- **Task details**
The answer must consist of every line in the records that contains the word "exact".

** Source data follows **

theorem frame_keepStamp {M : Nat} {o s : State} (hM : 1 ||| M = M) (h : Frame M o s) {p : Nat} :
    Frame M o (State.keepStamp s p) := by
  unfold State.keepStamp
  extract_lets v1 s2 v3
  have k4 : Frame M o s2 := frame_wr (lor_mono hM rfl) (frame_wr (lor_mono hM rfl) h)
  clear_value v1 s2 v3
  exact frame_ite k4 (frame_wr (lor_mono hM rfl) (frame_wr (lor_mono hM rfl) (frame_wr (lor_mono hM rfl) k4)))

theorem frame_aptStopEnd {M : Nat} {o s : State} (hM : 32769 ||| M = M) (h : Frame M o s) {p : Nat} :
    Frame M o (State.aptStopEnd s p) := by
  unfold State.aptStopEnd
  refine frame_ite h ?_
  extract_lets s1
  have k2 : Frame M o s1 := frame_put (lor_mono hM rfl) (frame_wr (lor_mono hM rfl) (frame_wr (lor_mono hM rfl) (frame_keepStamp (lor_mono hM rfl) h)))
  clear_value s1
  exact frame_ite (frame_aptBegin (lor_mono hM rfl) k2) k2

theorem frame_aptSamples {M : Nat} {o s : State} (hM : 32769 ||| M = M) (h : Frame M o s) {p : Nat} {frames : List (List Nat)} :
    Frame1 M o (State.aptSamples s p frames) := by
  unfold State.aptSamples
  extract_lets v1 v2 v3 v4 v5 v6
  have k7 : ∀ (x8 : State × List (List Nat) × List Int × List (List Int)) (x9 : Nat), Frame1 M o x8 → Frame1 M o (v6 x8 x9) := by
    intro x8 x9 k10
    unfold v6
    split
    · rename_i y11 y12 y13 y14 y15
      extract_lets v16 v17 v18 v19
      clear_value v16 v17 v18 v19
      refine Frame1.ite (Frame1.mk k10.get) ?_
      split
      · rename_i y20 y21 y22 y23 y24 e25
        extract_lets s26 s27 v28 v29
        have k30 : Frame M o s26 := frame_ite k10.get (frame_count (lor_mono hM rfl) k10.get)
        have k31 : Frame M o s27 := frame_ite k30 (frame_count (lor_mono hM rfl) k30)
        clear_value s26 s27 v28 v29
        exact Frame1.ite (Frame1.mk k31) (Frame1.mk k31)
  clear_value v1 v2 v3 v4 v5 v6
  split
  · rename_i y32 y33 y34 y35 y36 e37
    have k38 : Frame M o y33 := Frame1.of_eq e37 (frame_foldl1 (Frame1.mk h) (fun x39 x40 k41 => k7 _ _ k41))
    exact Frame1.mk (frame_setAport (lor_mono hM rfl) k38)

theorem frame_noteOverrun {M : Nat} {o s : State} (hM : 5 ||| M = M) (h : Frame M o s) {p : Nat} {n : Nat} {pin : Nat} {first : Bool} :
    Frame M o (State.noteOverrun s p n pin first) := by
  unfold State.noteOverrun
  extract_lets s1
  have k2 : Frame M o s1 := frame_setErr (lor_mono hM rfl) (frame_count (lor_mono hM rfl) h)
  clear_value s1
  exact frame_ite (frame_wr64 (lor_mono hM rfl) k2) k2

** End of Source data **

- **Task result**
  exact frame_ite k4 (frame_wr (lor_mono hM rfl) (frame_wr (lor_mono hM rfl) (frame_wr (lor_mono hM rfl) k4)))
  exact frame_ite (frame_aptBegin (lor_mono hM rfl) k2) k2
        exact Frame1.ite (Frame1.mk k31) (Frame1.mk k31)
    exact Frame1.mk (frame_setAport (lor_mono hM rfl) k38)
  exact frame_ite (frame_wr64 (lor_mono hM rfl) k2) k2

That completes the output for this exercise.